I found these questions on another thread, if it's relevant:

Housing 
What size is your tank? About half a gallon I think.. It's a "dual tank" that I took the partition out of:










What temperature is your tank? Room temperature.
Does your tank have a filter? No.
Does your tank have an air stone or other type of aeration? It has gravel, that came with the tank...
Is your tank heated? No.
What tank mates does your betta fish live with? None.

Food
What type of food do you feed your betta fish? Typically pellets. Tried bloodworms
How often do you feed your betta fish? Twice a day usually.

Maintenance 
How often do you perform a water change? Once a week.
What percentage of the water do you change when you perform a water change? 90%, if not all.
What type of additives do you add to the water when you perform a water change? Top Fin Betta water conditioner

Water Parameters:
Have you tested your water? If so, what are the following parameters? .. I'm ashamed to say I'm not sure what this means.

Ammonia:
Nitrite:
Nitrate:
pH:
Hardness:
Alkalinity: 

Symptoms and Treatment
How has your betta fish's appearance changed? No.
How has your betta fish's behavior changed? No, except for not eating.
When did you start noticing the symptoms? A few days ago.
Have you started treating your fish? If so, how? I don't know how..
Does your fish have any history of being ill? No.
How old is your fish (approximately)? Less than a year, I'm guessing.

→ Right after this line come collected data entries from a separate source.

theorem byteRule_header (hp : s.phase = .header) :
    byteRule d s = if d = headerByte s.cfg.dec s.sigIdx then .headerMatch else .headerMismatch := by simp only [byteRule, hp]

theorem byteRule_len0 (hp : s.phase = .len0) : byteRule d s = .firstLength := by simp only [byteRule, hp]

theorem byteRule_len1 (hp : s.phase = .len1) :
    byteRule d s =
      if s.cfg.cap ≤ (lenSecond s.cfg.dec.order s.len d).toNat then .lengthRejected else .lengthAccepted := by
  simp only [byteRule, hp]

/-- R94 takes every byte that R93's guard does not. -/
theorem byteRule_payload_violation (hp : s.phase = .payload) (h : s.len.toNat ≤ s.wrPtr.toNat ∨ s.cfg.cap ≤ s.len.toNat) :
    byteRule d s = .payloadViolation := by
  have hguard : ¬ (s.wrPtr.toNat < s.len.toNat ∧ s.len.toNat < s.cfg.cap) := by omega
  simp only [byteRule, hp, if_neg hguard]

theorem byteRule_footer (hp : s.phase = .footer) :
    byteRule d s =
      if s.cfg.dec.ftr[s.sigIdx.toNat]? = some d then
        if s.sigIdx.toNat + 1 = s.cfg.dec.ftr.length then .frameComplete else .footerMatch
      else .footerMismatch := by
  simp only [byteRule, hp, footerMatches_iff]

theorem byteRule_illegal (hp : s.phase.legal = false) : byteRule d s = .illegalPhase := by
  cases h : s.phase with
  | header | len0 | len1 | payload | footer => simp [h, Phase.legal] at hp
  | illegal5 | illegal6 | illegal7 => simp only [byteRule, h]

end

/-- The illegal phases are the codes 5, 6 and 7 (R21). -/
theorem Phase.legal_eq_false_iff (p : Phase) : p.legal = false ↔ p.code = 5 ∨ p.code = 6 ∨ p.code = 7 := by
  cases p <;> decide

/-! ### ENC and ENCB (R120, R122) -/

/-- ENC and ENCB, where they complete, answer an output and move the counter only where a payload byte is not served (log 17). -/
theorem exec_encoder_next {s t : State} {i : Instr} {cmd : Word16} {p : PayloadPort}
    (hi : i = .enc cmd p ∨ ∃ j, i = .encb cmd p j) (h : exec i s = .next t) :
    ∃ r v, t = (s.answer r).countFree v ∧ (p.plen.toNat ≤ p.served.length → v = false) := by
  rcases hi with rfl | ⟨j, rfl⟩
  · obtain ⟨r, v, e, hv⟩ := execEnc_next cmd p s
    cases e.symm.trans h
    exact ⟨r, v, rfl, hv⟩
  · rcases execEncb_cases cmd p j s with ⟨-, -, e⟩ | ⟨-, v, e, hv⟩
    · cases e.symm.trans h
    · cases e.symm.trans h
      exact ⟨_, v, rfl, hv⟩

/-! ### The outcomes of TAKE (R101, R52) -/

section
variable {s : State}

theorem exec_take_of_not_ready (h : s.frameReady = false) (form : ReadForm) :
    exec (.take form) s = .fault (.preconditionError .notReady) := by
  cases form with
  | whole => exact if_pos h
  | port a => exact if_pos h

theorem exec_takeWhole_of_cap_lt (hr : s.frameReady = true) (h : s.cfg.cap < s.len.toNat) :
    exec (.take .whole) s = .fault (.preconditionError .outOfRange) := by
  show takeWhole s = _
  simp [takeWhole, hr, h]

/-- One cell without a value among the payload's is enough for TAKE to fault (R52). -/
theorem exec_takeWhole_of_unwritten (hr : s.frameReady = true) (hl : s.len.toNat ≤ s.cfg.cap) {i : Nat}
    (hi : i < s.len.toNat) (h : s.buf.read i = none) : exec (.take .whole) s = .fault (.preconditionError .unwritten) := by
  have hnone : s.buf.readRange 0 s.len.toNat = none := by
    refine Option.eq_none_iff_forall_ne_some.mpr fun bytes hb => ?_
    have hsome := (Memory.readRange_isSome s.buf s.len.toNat 0).mp (by simp [hb]) i hi
    simp [h] at hsome
  show takeWhole s = _
  simp [takeWhole, hr, Nat.not_lt_of_le hl, hnone]

theorem exec_takePort_out_of_range (hr : s.frameReady = true) {a : Addr} (h : s.len.toNat ≤ a.toNat ∨ s.cfg.cap ≤ a.toNat) :
    exec (.take (.port a)) s = .fault (.preconditionError .outOfRange) := by
  show takePort a s = _
  simp [takePort, hr, h]

/-- Inside the window one access answers what the cell holds, or faults where it holds nothing. -/
theorem exec_takePort_in_range (hr : s.frameReady = true) {a : Addr} (hl : a.toNat < s.len.toNat) (hc : a.toNat < s.cfg.cap) :
    exec (.take (.port a)) s =
      (s.buf.read a.toNat).elim (.fault (.preconditionError .unwritten)) fun b => .next (s.answer (.readData s.len b)) := by
  have hin : ¬ (s.len.toNat ≤ a.toNat ∨ s.cfg.cap ≤ a.toNat) := by omega
  show takePort a s = _
  rw [takePort, if_neg (by simp [hr]), if_neg hin, State.rdData_of_lt_cap hc]
  cases s.buf.read a.toNat <;> rfl

end

end Sys2Proof.Machine

open Sys2Proof Sys2Proof.Machine

/-- Settles O25: the flags and the output say whether the completing rule R96 was taken. -/
theorem byteIsTotalAndDoneOnlyOnCompletion : Obligations.ByteIsTotalAndDoneOnlyOnCompletion := fun s d =>
  ⟨_, _, exec_byte d s, byteNext_result d s, byteNext_frameDone d s, byteNext_frameReady d s,
    decide_eq_true_iff.trans (byteRule_eq_frameComplete_iff d s)⟩

/-- Settles O19: R93 stores at `wr_ptr`, and the buffer's laws say what every cell then reads as. -/
theorem payloadByteStored : Obligations.PayloadByteStored := by
  intro s d hp hptr hlen
  have e := byteNext_payloadByte ((byteRule_eq_payloadByte_iff d s).mpr ⟨hp, hptr, hlen⟩)
  rw [hp] at e
  refine ⟨_, exec_byte d s, ?_, ?_, fun a ha => ?_⟩ <;> rw [e]
  · exact Memory.read_write_same _ _ _
  · exact Memory.read_write_other _ d ha

/-- Settles O27: each of the three answers the state with its output; the counter moves only where a byte is not served. -/
theorem readAndEncodeFrame : Obligations.ReadAndEncodeFrame := by
  constructor
  · intro s t f h
    obtain ⟨r, rfl⟩ := execTake_next h
    exact ⟨rfl, fun _ => rfl⟩
  · intro s t i cmd p hi h
    obtain ⟨r, v, rfl, hv⟩ := exec_encoder_next hi h
    exact ⟨rfl, fun _ => rfl, fun hp => by rw [hv hp]; rfl⟩

/-- Settles O33: where every cell of the payload is written the range read has an answer, and it is the cells' own. -/
theorem takeReturnsThePayload : Obligations.TakeReturnsThePayload := by
  intro s hr hl hw
  obtain ⟨bytes, hb⟩ := Option.isSome_iff_exists.mp
    ((Memory.readRange_isSome s.buf s.len.toNat 0).mpr fun k hk => by rw [Nat.zero_add]; exact hw k hk)
  obtain ⟨hlen, hcells⟩ := (Memory.readRange_spec s.buf s.len.toNat 0 bytes).mp hb
  refine ⟨bytes, exec_takeWhole_of_readRange hr hl hb, hlen, fun i hi => ?_⟩
  rw [← hcells i hi, Nat.zero_add]

/-- Settles O35, check by check in the order of R101. -/
theorem readOutsideTheWindowFaults : Obligations.ReadOutsideTheWindowFaults := fun s =>
  ⟨exec_take_of_not_ready, fun hr _ => exec_takePort_out_of_range hr,
    fun hr a hl hc hn => by rw [exec_takePort_in_range hr hl hc, hn]; rfl,
    fun hr hl _ => exec_takeWhole_of_unwritten hr hl, exec_takeWhole_of_cap_lt⟩

/-- Settles O12: the row of RESET, and `Reset()` with `done = false`. -/
theorem resetEffect : Obligations.ResetEffect :=
  ⟨fun _ h => congrArg Except.ok (decodeDiw_reset h), exec_reset⟩

/-- Settles O14: the row of IDLE, and `done = false`. -/
theorem idleEffect : Obligations.IdleEffect :=
  ⟨fun _ h => congrArg Except.ok (decodeDiw_idle h), exec_idle⟩

/-- Settles O15: the comparison selects R88. -/
theorem headerByteMatches : Obligations.HeaderByteMatches := by
  intro s d hp hd
  have r : byteRule d s = .headerMatch := by rw [byteRule_header d hp, headerByte_of_getElem? hd, if_pos rfl]
  rw [exec_byte, byteNext_headerMatch r]
  split <;> rfl

/-- Settles O16: the comparison selects R89, which looks at the first header byte. -/
theorem headerByteMismatches : Obligations.HeaderByteMismatches := by
  intro s d h0 h hp hh0 hh hd
  have r : byteRule d s = .headerMismatch := by rw [byteRule_header d hp, headerByte_of_getElem? hh, if_neg hd]
  rw [exec_byte, byteNext_headerMismatch r, headerByte_of_getElem? (i := 0) hh0]

/-- Settles O17: `zext_16` is the zero extension the statement writes out. -/
theorem firstLengthByte : Obligations.FirstLengthByte := by
  intro s d hp
  rw [exec_byte, byteNext_firstLength (byteRule_len0 d hp)]
  cases s.cfg.dec.order <;> rfl

/-- Settles O18: `L` is the length field as the class's byte order assembles it. -/
theorem secondLengthByte : Obligations.SecondLengthByte := by
  intro s d L hp hle hbe
  have hL : lenSecond s.cfg.dec.order s.len d = L := by
    cases ho : s.cfg.dec.order with
    | le => exact (hle ho).symm
    | be => exact (hbe ho).symm
  have r := byteRule_len1 d hp
  rw [hL] at r
  constructor
  · intro h
    rw [exec_byte, byteNext_resync (.inl (r.trans (if_pos h)))]
  · intro h
    rw [exec_byte, byteNext_lengthAccepted (r.trans (if_neg (Nat.not_le_of_lt h))), hL]

/-- Settles O20: R94 and R98 both call `Reset()`. -/
theorem corruptStateRecovers : Obligations.CorruptStateRecovers := by
  rintro s d (⟨hp, h⟩ | h)
  · rw [exec_byte, byteNext_resync (.inr (.inl (byteRule_payload_violation d hp h)))]
  · rw [exec_byte, byteNext_resync (.inr (.inr (.inr (byteRule_illegal d ((Phase.legal_eq_false_iff _).mpr h)))))]

/-- Settles O21: a footer byte that matches before the last selects R95. -/
theorem footerByteMatches : Obligations.FooterByteMatches := by
  intro s d hp hd hi
  have hmore : ¬ s.sigIdx.toNat + 1 = s.cfg.dec.ftr.length := by omega
  rw [exec_byte, byteNext_footerMatch (by rw [byteRule_footer d hp, if_pos hd, if_neg hmore])]

/-- Settles O22: an index that the footer has is below F, so `sig_idx = F - 1` is its last. -/
theorem lastFooterByteCompletes : Obligations.LastFooterByteCompletes := by
  intro s d hp hd hi
  obtain ⟨hlt, -⟩ := List.getElem?_eq_some_iff.mp hd
  have hlast : s.sigIdx.toNat + 1 = s.cfg.dec.ftr.length := by omega
  rw [exec_byte, byteNext_frameComplete ((byteRule_eq_frameComplete_iff d s).mpr ⟨hp, hlast, hd⟩)]

/-- Settles O23: what does not match selects R97. -/
theorem footerByteMismatches : Obligations.FooterByteMismatches := by
  intro s d f hp hf hd
  have hne : ¬ s.cfg.dec.ftr[s.sigIdx.toNat]? = some d := by simpa [hf] using Ne.symm hd
  rw [exec_byte, byteNext_resync (.inr (.inr (.inl (by rw [byteRule_footer d hp, if_neg hne]))))]

/-- Settles O24: in HEADER the free header byte decides between R88, whose last index is below H, and R89; in FOOTER nothing
matches. -/
theorem indexBeyondTheSignature : Obligations.IndexBeyondTheSignature := by
  intro s d h0
  constructor
  · intro hp hh0 hi
    have r := byteRule_header d hp
    by_cases hd : d = headerByte s.cfg.dec s.sigIdx
    · have hpast : ¬ s.sigIdx.toNat + 1 = s.cfg.dec.hdr.length := by omega
      rw [if_pos hd] at r
      rw [exec_byte, byteNext_headerMatch r, if_neg hpast, if_neg hpast]
      exact .inl rfl
    · rw [if_neg hd] at r
      rw [exec_byte, byteNext_headerMismatch r, headerByte_of_getElem? (i := 0) hh0]
      exact .inr rfl
  · intro hp hi
    have hne : ¬ s.cfg.dec.ftr[s.sigIdx.toNat]? = some d := by simp [List.getElem?_eq_none hi]
    rw [exec_byte, byteNext_resync (.inr (.inr (.inl (by rw [byteRule_footer d hp, if_neg hne]))))]

/-- Settles O34: inside the window the port and TAKE both show the cell. -/
theorem readPortReturnsTheCell : Obligations.ReadPortReturnsTheCell := by
  intro s a b hr hl hc hb
  rw [exec_takePort_in_range hr hl hc, State.rdData_of_lt_cap hc, hb]
  exact ⟨rfl, rfl⟩
end

section
/-! PROOFS. The header search and what a completion means (spec/40_decoder.md R102 to R106): what the bytes consumed so far end
with, followed through FEED. -/

namespace Sys2Proof.Machine

/-! ### Beginnings of a signature at the end of a stream -/

section
variable {sig seen : List Byte} {b : Byte} {i : Nat}

theorem concat_suffix_concat_iff {xs : List Byte} {a : Byte} : xs ++ [a] <:+ seen ++ [b] ↔ a = b ∧ xs <:+ seen := by
  simp [List.suffix_concat_iff, and_comm]

/-- A stream and one more byte end with one more byte of the signature exactly where the stream ended with the part before it. -/
theorem take_succ_suffix_concat_iff (hi : i < sig.length) :
    sig.take (i + 1) <:+ seen ++ [b] ↔ sig[i]? = some b ∧ sig.take i <:+ seen := by
  rw [List.take_succ_eq_append_getElem hi, concat_suffix_concat_iff, List.getElem?_eq_getElem hi, Option.some_inj]

/-- Where no byte of the signature occurs twice, only its empty beginning ends a stream together with a longer one. -/
theorem eq_zero_of_take_suffix (hn : sig.Nodup) {j : Nat} (hi : i ≤ sig.length) (hji : j < i) (hseen : sig.take i <:+ seen)
    (hj : sig.take j <:+ seen) : j = 0 := by
  by_contra h0
  have hsuffix : sig.take j <:+ sig.take i := List.suffix_of_suffix_length_le hj hseen (by simp; omega)
  have hdrop := List.suffix_iff_eq_drop.mp hsuffix
  rw [List.length_take_of_le hi, List.length_take_of_le (hji.le.trans hi)] at hdrop
  have hsame : sig[0]? = sig[i - j]? := by
    rw [← List.getElem?_take_of_lt (Nat.pos_of_ne_zero h0), hdrop, List.getElem?_drop, Nat.add_zero,
      List.getElem?_take_of_lt (by omega)]
  have := (List.getElem?_inj (by omega) hn).mp hsame
  omega

/-- No beginning of the signature but the whole of it that ends the stream is longer than `i` (R106). -/
def LongestBelow (sig seen : List Byte) (i : Nat) : Prop := ∀ k, k < sig.length → sig.take k <:+ seen → k ≤ i

theorem LongestBelow.concat (h : LongestBelow sig seen i) (b : Byte) : LongestBelow sig (seen ++ [b]) (i + 1) := by
  intro k hk hs
  cases k with
  | zero => exact Nat.zero_le _
  | succ k =>
    obtain ⟨-, hs'⟩ := (take_succ_suffix_concat_iff (Nat.lt_of_succ_lt hk)).mp hs
    exact Nat.succ_le_succ (h k (Nat.lt_of_succ_lt hk) hs')

/-- After a byte other than the next of the signature, at most its first byte is left of the match: R89 looks at no more. -/
theorem LongestBelow.concat_mismatch (h : LongestBelow sig seen i) (hn : sig.Nodup) (hi : i < sig.length)
    (hseen : sig.take i <:+ seen) (hb : sig[i]? ≠ some b) :
    LongestBelow sig (seen ++ [b]) (if sig[0]? = some b then 1 else 0) := by
  intro k hk hs
  cases k with
  | zero => exact Nat.zero_le _
  | succ k =>
    have hk' := Nat.lt_of_succ_lt hk
    obtain ⟨hkb, hs'⟩ := (take_succ_suffix_concat_iff hk').mp hs
    have hne : k ≠ i := fun e => hb (e ▸ hkb)
    have hki : k < i := Nat.lt_of_le_of_ne (h k hk' hs') hne
    obtain rfl := eq_zero_of_take_suffix hn hi.le hki hseen hs'
    rw [if_pos hkb]

/-- What R89 keeps of the match: the byte itself, where it is the signature's first. -/
theorem take_restart_suffix (sig seen : List Byte) (b : Byte) :
    sig.take (if sig[0]? = some b then 1 else 0) <:+ seen ++ [b] := by
  split
  case isTrue hb =>
    obtain ⟨h0, -⟩ := List.getElem?_eq_some_iff.mp hb
    exact (take_succ_suffix_concat_iff h0).mpr ⟨hb, List.nil_suffix⟩
  case isFalse => exact List.nil_suffix

/-- The part matched so far is itself the longest beginning that ends it. -/
theorem LongestBelow.take (sig : List Byte) (i : Nat) : LongestBelow sig (sig.take i) i := by
  intro k hk hs
  have := hs.length_le
  simp only [List.length_take] at this
  omega

end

Thanks again in advance for any help or advice!


----------



## copperarabian (Apr 27, 2011)

Welcome to the forums, I"m glad you came here for help with your Betta fish 

That's a tiny aquarium, it's really only good for holding bettas temporarily and needs 100% water changes everyday. Also when a tank isn't heated it's actually below room temperature. 

My guess is the aquarium built up ammonia and it's been hurting your betta. Colder waters that aren't consistent(cools down at night?) can also lower your bettas immune system.

Also how do you transfer your betta to the aquarium after you do a water change? Try not to just pour him into the new aquarium, transfer over a little bit of the water over a 15 min time period before placing him in the tank. Usually you would also float the container in the aquariums water to make them similar temperatures.


----------



## copperarabian (Apr 27, 2011)

also try live foods, or frozen to entice him to eat something


----------



## SillyCone (May 7, 2011)

Copper is right, your tank is rather small, but you don't need to change, since you have nothing on the other side just take out the divider and you will get a 1G.

For an 1G tank, you should do daily 100% water change, at the veeery least 50% every 2 days then 100% after 2 days.

The best way we can help is if you can show us a picture of him so we can look if he has any other illnesses, at the mean time;

Buy epsom salt because you probably will need, is the cheapest and best treatment for betta sickness most of the cases, you can find them easy at pharmacies.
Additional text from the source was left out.